> _How to complete this task_
Do any lines in the data below contain "entry"? If so, copy every one of them.

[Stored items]
-- ==== Sys2Proof/Machine/State.lean ====
section
/-!
DEFINITION. The state of one Ihleo instance: every register, table, buffer, queue and pin level the spec
gives the block, as plain data, and the queue of waiting commands. `State.reset` is the machine at the end
of step S2 of a COLD start (R405): straps captured, every entry at its default, CORE starting, ports OFF.
-/

namespace Sys2Proof.Machine
open Sys2Proof

/-- Why a step stops with a fault. -/
inductive Fault where
  /-- Raised by every command that names a port, bundle, lane, engine or pair that is not elaborated: R362
  says such a unit does not exist, so no such event can occur. Safe: the hardware never goes on from it. -/
  | noSuchUnit
  /-- Raised by IFI_INGRESS_TRANSACTION for a cell presented without credit while the ingress buffer has
  room: R34 says the adapter's behaviour for that cell is not specified. Safe. -/
  | ingressWithoutCredit
deriving DecidableEq, Repr

/-- Why a step has no meaning. -/
inductive Refusal where
  /-- Raised by an arm of exec whose command has no meaning yet. Safe: nothing is claimed of it. -/
  | notModelled (mnemonic : String)
deriving DecidableEq, Repr

/-! ### Transactions -/

/-- Bits [127:60] of a head cell, by kind (R209–R212, R250, R276–R278, R383). -/
inductive Head where
  | mem (fen ca : Bool) (len : BitVec 8) (gpa : Gpa)
  | msg (fen ord : Bool) (mlen : BitVec 8) (dpkg : Pkg) (qid : Qid)
  | sync (fen : Bool) (dpkg : Pkg) (sid : Sid) (arg : BitVec 32)
  | cpl (status len ropc : BitVec 8) (rval : BitVec 32)
  | coh (cst : BitVec 4) (data dty stale vb : Bool) (ackcnt : BitVec 4) (la : LineAddr)
  | blk (rid : Rid) (blk : BitVec 24) (nb fmt : BitVec 4) (resc satf nanf : Bool) (dpkg : Pkg) (ddie : Die)
  | rabort (rid : Rid)
  | rstat (status : BitVec 8) (rkind : BitVec 4) (rid : Rid) (rblkx : BitVec 24)
      (sresc ssat snan : Bool) (reng : BitVec 4)
  | mgmt (fen : Bool) (dpkg : Pkg) (ddie : Die) (index : BitVec 16) (sub : BitVec 8)
      (alen : BitVec 6) (mseg : BitVec 14)
  | other (bits : BitVec 68)
deriving DecidableEq, Repr

/-- A transaction: the common head layout of R208 (in source form TAG and SPORT hold RQID), the rest of the
head, and its data cells. -/
structure Txn where
  opc : BitVec 8
  ten : Ten
  tag : Tag
  sport : BitVec 4
  spkg : Pkg
  sdie : Die
  head : Head
  data : List Cell
deriving DecidableEq, Repr

/-- A transaction held in a buffer, with what the source adapter has decided about it. -/
structure Waiting where
  txn : Txn
  /-- CPORT and CSLOT of an SCH transaction (R30). -/
  cport : BitVec 4 := 0
  cslot : SlotId := 0
  /-- Acceptance order on the IFI (the order "earlier" of the ordering rules). -/
  seq : Nat := 0
  /-- cc of acceptance; of an SCH payload the cc of its CSOP cell. -/
  at_ : Nat := 0
  /-- cc of the CEOP cell of an SCH payload (R178). -/
  endAt : Nat := 0
  /-- Step of R219 that the transaction stands at: 0 not yet decoded, 6 ordering hold, 8 waiting for local
  service, 9 routed and waiting for a usable port, a TAG and credit, 10 waiting at a firewall bucket (R356),
  11 admitted by the firewall and not yet decoded, 12 an SCH payload that is assigned, 13 formed here for
  this die and not yet handed over (R444). -/
  step : Nat := 0
  /-- The address after the window rewrite of R222. -/
  gpa : Gpa := 0
  /-- Preferred port and alternates of the route entry taken at step 7 (R220). -/
  route : List Nat := []
  /-- The VC on which it arrived over a link. -/
  vc : Nat := 0
  /-- Where it came from: none for the adapter itself, a port for a forwarded transaction. -/
  from_ : Option Nat := none
  /-- It was parked under QUIESCE: it stays in the park store, without IFI credit, until it is committed (R304, R308). -/
  parked : Bool := false
  /-- Blocks of an RCONT or RBLK already taken (R281). -/
  taken : Nat := 0
  /-- The TAG of a miss-tracker or victim entry that this coherence transaction serves. -/
  line : Option LineAddr := none
  /-- Port and TAG that are free again once this completion is presented, or leaves toward a third-party die (R225). -/
  frees : Option (Nat × Nat) := none
deriving DecidableEq, Repr

/-- A flit: the header fields of R111, R113 and the fifteen payload cells (R110). -/
structure Flit where
  ftype : BitVec 4
  gen : Gen := 0
  fseq : Fseq := 0
  ackseq : Fseq := 0
  ackk : BitVec 2 := 0
  crvc : BitVec 4 := 0
  crcnt : BitVec 6 := 0
  slot : SlotId := 0
  leap : Bool := false
  beacon : Bool := false
  twin : Bool := false
  hold : Bool := false
  rply : Bool := false
  cells : List Cell := []
  /-- Leading cells that continue a transaction of an earlier flit; kept by the sender only (R164). -/
  lead : Nat := 0
deriving DecidableEq, Repr

/-! ### Ports -/

/-- The link states with the codes of R141. -/
inductive LinkState where
  | off | detect | train | align | param | active | retrain | hold | nap | dormant | fault
deriving DecidableEq, Repr

/-- The training step a port stands at (R75, R76, R99, R101). -/
inductive TrainStep where
  | idle | d1 | d2 | d3 | t1 | t2 | t3 | t4 | t5 | a1 | a2
  | xd1 | xd2 | xt1 | xt2 | xt3 | xa1 | xa2 | xa3
deriving DecidableEq, Repr

/-- A live swap that awaits its SPARE_GO (R86). -/
structure Swap where
  wire : Nat
  copies : Nat
deriving DecidableEq, Repr

/-- One bundle of a wire port. -/
structure Bundle where
  /-- `wphy_bundle_state`: 0–6. -/
  state : Nat := 0
  /-- Last accepted hello frame, and whether two identical ones have been accepted (R70). -/
  hello : Option (BitVec 32) := none
  twice : Bool := false
  /-- A loss declared since the last entry to a watching state (R72), and whether BUNDLE_LOST has reported it (R73). -/
  lost : Bool := false
  told : Bool := false
  /-- `wphy_spare_map`, 28 bits (R82). -/
  spareMap : Nat := 0
  /-- `wphy_eye_table`: phase code, integer UI and eye width of each wire. -/
  eyes : List (BitVec 16) := []
  /-- Wires that failed T3 of the last training; and of the last full training (R420). -/
  t3bad : List Nat := []
  t3full : List Nat := []
  /-- The map this receiver sent in REPAIR_MAP and whether MAP_ACK returned it (T5). -/
  mapAcked : Bool := false
  /-- Training messages of the TRK wire (R74): the first is the one that is repeated, since this cc; the others wait. -/
  msgs : List (BitVec 31) := []
  msgAt : Nat := 0
  /-- Write point of the retiming FIFO at ALIGN, in UI of its 128 (R68). -/
  fifo : Option Nat := none
  /-- Errors located on d0–d63 (keys 0–63) and mismatches of the idle spares (keys 64–67) in the 1-ms window with
  this number (R84, R85). -/
  errs : NMap Nat := []
  errsAt : Nat := 0
  /-- Last UI of d0–d63, which the wires hold in a cc without a flit (R64); none before the first flit after a training. -/
  lastUi : Option (BitVec 64) := none
  /-- The map this transmitter applied from the partner's REPAIR_MAP, with TCRC (R74, R84). -/
  txMap : Nat := 0
  txCrc : Bool := false
  swaps : List Swap := []
  /-- `ixt_fuse_proposal` and `ixt_result` (R415, R419). -/
  proposal : Nat := 0
  ixt : List (BitVec 16) := []
deriving DecidableEq, Repr

/-- One lane of a reach port. -/
structure Lane where
  /-- `xphy_lane_state`: 0–5. -/
  state : Nat := 0
  /-- `xphy_lane_symbol_errors`. -/
  errors : Nat := 0
  /-- `xphy_lane_eq`, 16 B. -/
  eq : List Byte := []
  lost : Bool := false
  /-- The lane passes in this direction at the training in progress. -/
  pass : Bool := true
  /-- The pair is inverted, found at XT1 and corrected in the receiver (R91). -/
  inverted : Bool := false
  /-- XLANE of the frames received on it: the partner's transmit lane (R100). -/
  peer : Option Nat := none
  /-- The four taps of the own transmitter on this lane, and the result of the last request for them (R100). -/
  taps : List Nat := [0, 0, 0, 0]
  eqs : Nat := 0
  ixtErrors : Nat := 0
deriving DecidableEq, Repr

/-- A PARAM message body as its fields (R138). -/
structure ParamMsg where
  pmt : BitVec 4 := 0
  rxclr : Bool := false
  gen : Gen := 0
  mask : BitVec 16 := 0
  die : Die := 0
  role : BitVec 3 := 0
  port : BitVec 4 := 0
  ipv : BitVec 16 := 0
  build : BitVec 16 := 0
  ffv : BitVec 8 := 0
  cfv : BitVec 8 := 0
  carry : BitVec 8 := 0
  compat : BitVec 8 := 0
  feat : BitVec 64 := 0
  rxnext : Fseq := 0
  txold : Fseq := 0
  txcnt : BitVec 12 := 0
  rxcells : BitVec 16 := 0
  shared : BitVec 16 := 0
  res : List (BitVec 16) := []
  rdepth : BitVec 16 := 0
  path : BitVec 16 := 0
deriving DecidableEq, Repr

/-- A control code that waits for the TRK words of a wire port or the codewords of a reach port (R71, R98): a code of
bundle scope names its bundle. -/
structure TrkCode where
  bundle : Option Nat
  code : Nat
  arg : Nat
deriving DecidableEq, Repr

/-- A training frame of a reach port that is sent once (R100, R102): a latency marker, the echo of one with the cc in
which the marker came, or an abort. -/
structure OnceFrame where
  lmk : Nat := 0
  echo : Bool := false
  since : Nat := 0
  abort : Nat := 0
deriving DecidableEq, Repr

/-- What the block presents at its ports in one core cycle (R28). What the PHY pins carry in a cc follows from the state
of their port (the file Pins). -/
inductive Output where
  | ifi (ch : EgCh) (csop ceop : Bool) (cport : BitVec 4) (cslot : SlotId) (ten : Ten) (data : Cell)
  | cfgAck
  | ifiCredit (ch : IngCh) (n : Nat)
  | evtCredit (n : Nat)
  | evt (code : BitVec 8) (ten : Ten) (arg : BitVec 32)
  | flit (q bundle : Nat) (f : Flit) (crcInverted : Bool)
  | codeword (q : Nat) (msg : BitVec 5140) (last : List Nat)
  | param (q : Nat) (m : ParamMsg)
  | ring (bytes : List Byte)
  | trace (record : BitVec 128)
  | bumps (cells : List Bool)
deriving DecidableEq, Repr

/-- The PARAM exchange of a port (R157). -/
structure ParamState where
  offered : Bool := false
  partner : Option ParamMsg := none
  gen : Gen := 0
  mask : Nat := 0
  echoSent : Bool := false
  /-- Own COMMIT sent since this cc; a partner COMMIT equal to it received. -/
  commitAt : Option Nat := none
  commitRcvd : Bool := false
  /-- Receive direction given up for this PARAM (R162). -/
  rxclr : Bool := false
deriving DecidableEq, Repr

/-- Who waits for the completion of a TAG (R225). -/
inductive TagUse where
  /-- A request of the die; completed on RSP, or on MSG for a message. -/
  | die
  /-- A coherence request of the RLC for a line. -/
  | rlc (la : LineAddr)
  /-- A CWB or CEVC of the victim buffer. -/
  | victim (la : LineAddr)
  /-- A message of a proxied RX slot (R360). -/
  | proxy (row : Nat)
deriving DecidableEq, Repr

/-- One allocated TAG. -/
structure TagInfo where
  opc : BitVec 8
  ten : Ten
  rqid : BitVec 16
  seq : Nat
  use_ : TagUse
  /-- Its completion has come and waits to be presented (R225, R226). -/
  done : Bool := false
deriving DecidableEq, Repr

> _Output of the task_
of step S2 of a COLD start (R405): straps captured, every entry at its default, CORE starting, ports OFF.
  /-- Preferred port and alternates of the route entry taken at step 7 (R220). -/
  /-- The TAG of a miss-tracker or victim entry that this coherence transaction serves. -/
  /-- A loss declared since the last entry to a watching state (R72), and whether BUNDLE_LOST has reported it (R73). -/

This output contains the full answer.